-- RECORDS follows --
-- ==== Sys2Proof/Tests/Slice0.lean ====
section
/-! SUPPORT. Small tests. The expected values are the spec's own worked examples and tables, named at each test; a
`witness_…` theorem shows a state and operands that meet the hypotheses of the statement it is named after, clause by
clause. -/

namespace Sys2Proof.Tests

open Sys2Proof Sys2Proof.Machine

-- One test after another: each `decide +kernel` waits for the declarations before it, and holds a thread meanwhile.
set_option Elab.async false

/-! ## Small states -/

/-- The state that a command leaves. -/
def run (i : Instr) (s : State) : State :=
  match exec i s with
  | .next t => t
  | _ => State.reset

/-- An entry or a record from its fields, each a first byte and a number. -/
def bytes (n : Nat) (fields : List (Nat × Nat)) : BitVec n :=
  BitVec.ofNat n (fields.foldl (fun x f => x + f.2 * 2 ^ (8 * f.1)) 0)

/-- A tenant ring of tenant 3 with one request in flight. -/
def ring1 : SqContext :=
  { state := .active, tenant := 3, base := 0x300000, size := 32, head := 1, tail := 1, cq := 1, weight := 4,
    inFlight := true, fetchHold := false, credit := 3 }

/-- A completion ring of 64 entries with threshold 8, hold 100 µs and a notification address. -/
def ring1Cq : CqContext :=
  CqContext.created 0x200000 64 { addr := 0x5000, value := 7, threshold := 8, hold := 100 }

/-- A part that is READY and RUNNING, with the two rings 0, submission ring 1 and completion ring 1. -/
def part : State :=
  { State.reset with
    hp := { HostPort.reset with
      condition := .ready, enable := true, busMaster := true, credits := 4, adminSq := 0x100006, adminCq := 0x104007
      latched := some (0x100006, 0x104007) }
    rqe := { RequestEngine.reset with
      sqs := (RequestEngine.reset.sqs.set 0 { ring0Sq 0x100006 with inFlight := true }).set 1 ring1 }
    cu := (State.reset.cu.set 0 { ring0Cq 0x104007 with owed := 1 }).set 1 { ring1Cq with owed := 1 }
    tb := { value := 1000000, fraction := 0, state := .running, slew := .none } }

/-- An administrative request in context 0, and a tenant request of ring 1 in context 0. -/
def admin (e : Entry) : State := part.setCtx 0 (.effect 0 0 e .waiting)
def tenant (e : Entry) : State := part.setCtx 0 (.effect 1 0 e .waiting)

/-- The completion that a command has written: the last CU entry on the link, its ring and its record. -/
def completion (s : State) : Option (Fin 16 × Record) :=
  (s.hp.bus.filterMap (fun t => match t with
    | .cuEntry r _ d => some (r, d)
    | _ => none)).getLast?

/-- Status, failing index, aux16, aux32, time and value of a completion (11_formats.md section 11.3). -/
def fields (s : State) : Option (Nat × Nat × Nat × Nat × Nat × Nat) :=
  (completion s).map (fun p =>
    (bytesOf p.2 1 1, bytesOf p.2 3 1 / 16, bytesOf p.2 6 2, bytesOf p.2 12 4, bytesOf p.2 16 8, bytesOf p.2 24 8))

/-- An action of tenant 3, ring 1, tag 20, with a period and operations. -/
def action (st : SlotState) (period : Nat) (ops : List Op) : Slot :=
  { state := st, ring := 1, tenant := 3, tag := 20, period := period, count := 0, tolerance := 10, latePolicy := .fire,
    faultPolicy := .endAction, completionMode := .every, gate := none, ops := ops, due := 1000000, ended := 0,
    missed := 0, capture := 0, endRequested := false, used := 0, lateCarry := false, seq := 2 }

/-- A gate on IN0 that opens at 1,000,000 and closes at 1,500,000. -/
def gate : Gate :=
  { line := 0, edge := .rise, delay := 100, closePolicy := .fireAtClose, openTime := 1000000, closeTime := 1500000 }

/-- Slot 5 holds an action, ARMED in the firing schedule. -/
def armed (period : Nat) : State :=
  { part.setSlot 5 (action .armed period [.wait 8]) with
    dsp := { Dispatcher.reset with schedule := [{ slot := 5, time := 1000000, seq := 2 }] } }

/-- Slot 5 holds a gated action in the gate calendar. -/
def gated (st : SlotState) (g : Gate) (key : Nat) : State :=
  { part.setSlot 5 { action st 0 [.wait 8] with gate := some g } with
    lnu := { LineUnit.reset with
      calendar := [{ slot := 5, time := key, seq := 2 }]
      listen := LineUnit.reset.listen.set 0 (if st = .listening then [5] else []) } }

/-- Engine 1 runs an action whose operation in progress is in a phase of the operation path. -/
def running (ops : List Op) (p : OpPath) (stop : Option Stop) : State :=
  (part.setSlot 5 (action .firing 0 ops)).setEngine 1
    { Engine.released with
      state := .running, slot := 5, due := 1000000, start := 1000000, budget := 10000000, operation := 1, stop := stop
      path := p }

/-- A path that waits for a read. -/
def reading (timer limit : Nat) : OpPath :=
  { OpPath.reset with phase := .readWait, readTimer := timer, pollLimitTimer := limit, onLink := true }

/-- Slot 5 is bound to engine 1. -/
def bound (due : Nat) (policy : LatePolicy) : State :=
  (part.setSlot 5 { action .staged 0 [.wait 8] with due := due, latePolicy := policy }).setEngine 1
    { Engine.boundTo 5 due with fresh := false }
-- RECORDS concluded --
TRY IT:
Transcribe the listing from start to finish, exactly as given.

RESULT FOR THIS EXERCISE:
-- ==== Sys2Proof/Tests/Slice0.lean ====
section
/-! SUPPORT. Small tests. The expected values are the spec's own worked examples and tables, named at each test; a
`witness_…` theorem shows a state and operands that meet the hypotheses of the statement it is named after, clause by
clause. -/

namespace Sys2Proof.Tests

open Sys2Proof Sys2Proof.Machine

-- One test after another: each `decide +kernel` waits for the declarations before it, and holds a thread meanwhile.
set_option Elab.async false

/-! ## Small states -/

/-- The state that a command leaves. -/
def run (i : Instr) (s : State) : State :=
  match exec i s with
  | .next t => t
  | _ => State.reset

/-- An entry or a record from its fields, each a first byte and a number. -/
def bytes (n : Nat) (fields : List (Nat × Nat)) : BitVec n :=
  BitVec.ofNat n (fields.foldl (fun x f => x + f.2 * 2 ^ (8 * f.1)) 0)

/-- A tenant ring of tenant 3 with one request in flight. -/
def ring1 : SqContext :=
  { state := .active, tenant := 3, base := 0x300000, size := 32, head := 1, tail := 1, cq := 1, weight := 4,
    inFlight := true, fetchHold := false, credit := 3 }

/-- A completion ring of 64 entries with threshold 8, hold 100 µs and a notification address. -/
def ring1Cq : CqContext :=
  CqContext.created 0x200000 64 { addr := 0x5000, value := 7, threshold := 8, hold := 100 }

/-- A part that is READY and RUNNING, with the two rings 0, submission ring 1 and completion ring 1. -/
def part : State :=
  { State.reset with
    hp := { HostPort.reset with
      condition := .ready, enable := true, busMaster := true, credits := 4, adminSq := 0x100006, adminCq := 0x104007
      latched := some (0x100006, 0x104007) }
    rqe := { RequestEngine.reset with
      sqs := (RequestEngine.reset.sqs.set 0 { ring0Sq 0x100006 with inFlight := true }).set 1 ring1 }
    cu := (State.reset.cu.set 0 { ring0Cq 0x104007 with owed := 1 }).set 1 { ring1Cq with owed := 1 }
    tb := { value := 1000000, fraction := 0, state := .running, slew := .none } }

/-- An administrative request in context 0, and a tenant request of ring 1 in context 0. -/
def admin (e : Entry) : State := part.setCtx 0 (.effect 0 0 e .waiting)
def tenant (e : Entry) : State := part.setCtx 0 (.effect 1 0 e .waiting)

/-- The completion that a command has written: the last CU entry on the link, its ring and its record. -/
def completion (s : State) : Option (Fin 16 × Record) :=
  (s.hp.bus.filterMap (fun t => match t with
    | .cuEntry r _ d => some (r, d)
    | _ => none)).getLast?

/-- Status, failing index, aux16, aux32, time and value of a completion (11_formats.md section 11.3). -/
def fields (s : State) : Option (Nat × Nat × Nat × Nat × Nat × Nat) :=
  (completion s).map (fun p =>
    (bytesOf p.2 1 1, bytesOf p.2 3 1 / 16, bytesOf p.2 6 2, bytesOf p.2 12 4, bytesOf p.2 16 8, bytesOf p.2 24 8))

/-- An action of tenant 3, ring 1, tag 20, with a period and operations. -/
def action (st : SlotState) (period : Nat) (ops : List Op) : Slot :=
  { state := st, ring := 1, tenant := 3, tag := 20, period := period, count := 0, tolerance := 10, latePolicy := .fire,
    faultPolicy := .endAction, completionMode := .every, gate := none, ops := ops, due := 1000000, ended := 0,
    missed := 0, capture := 0, endRequested := false, used := 0, lateCarry := false, seq := 2 }

/-- A gate on IN0 that opens at 1,000,000 and closes at 1,500,000. -/
def gate : Gate :=
  { line := 0, edge := .rise, delay := 100, closePolicy := .fireAtClose, openTime := 1000000, closeTime := 1500000 }

/-- Slot 5 holds an action, ARMED in the firing schedule. -/
def armed (period : Nat) : State :=
  { part.setSlot 5 (action .armed period [.wait 8]) with
    dsp := { Dispatcher.reset with schedule := [{ slot := 5, time := 1000000, seq := 2 }] } }

/-- Slot 5 holds a gated action in the gate calendar. -/
def gated (st : SlotState) (g : Gate) (key : Nat) : State :=
  { part.setSlot 5 { action st 0 [.wait 8] with gate := some g } with
    lnu := { LineUnit.reset with
      calendar := [{ slot := 5, time := key, seq := 2 }]
      listen := LineUnit.reset.listen.set 0 (if st = .listening then [5] else []) } }

/-- Engine 1 runs an action whose operation in progress is in a phase of the operation path. -/
def running (ops : List Op) (p : OpPath) (stop : Option Stop) : State :=
  (part.setSlot 5 (action .firing 0 ops)).setEngine 1
    { Engine.released with
      state := .running, slot := 5, due := 1000000, start := 1000000, budget := 10000000, operation := 1, stop := stop
      path := p }

/-- A path that waits for a read. -/
def reading (timer limit : Nat) : OpPath :=
  { OpPath.reset with phase := .readWait, readTimer := timer, pollLimitTimer := limit, onLink := true }

/-- Slot 5 is bound to engine 1. -/
def bound (due : Nat) (policy : LatePolicy) : State :=
  (part.setSlot 5 { action .staged 0 [.wait 8] with due := due, latePolicy := policy }).setEngine 1
    { Engine.boundTo 5 due with fresh := false }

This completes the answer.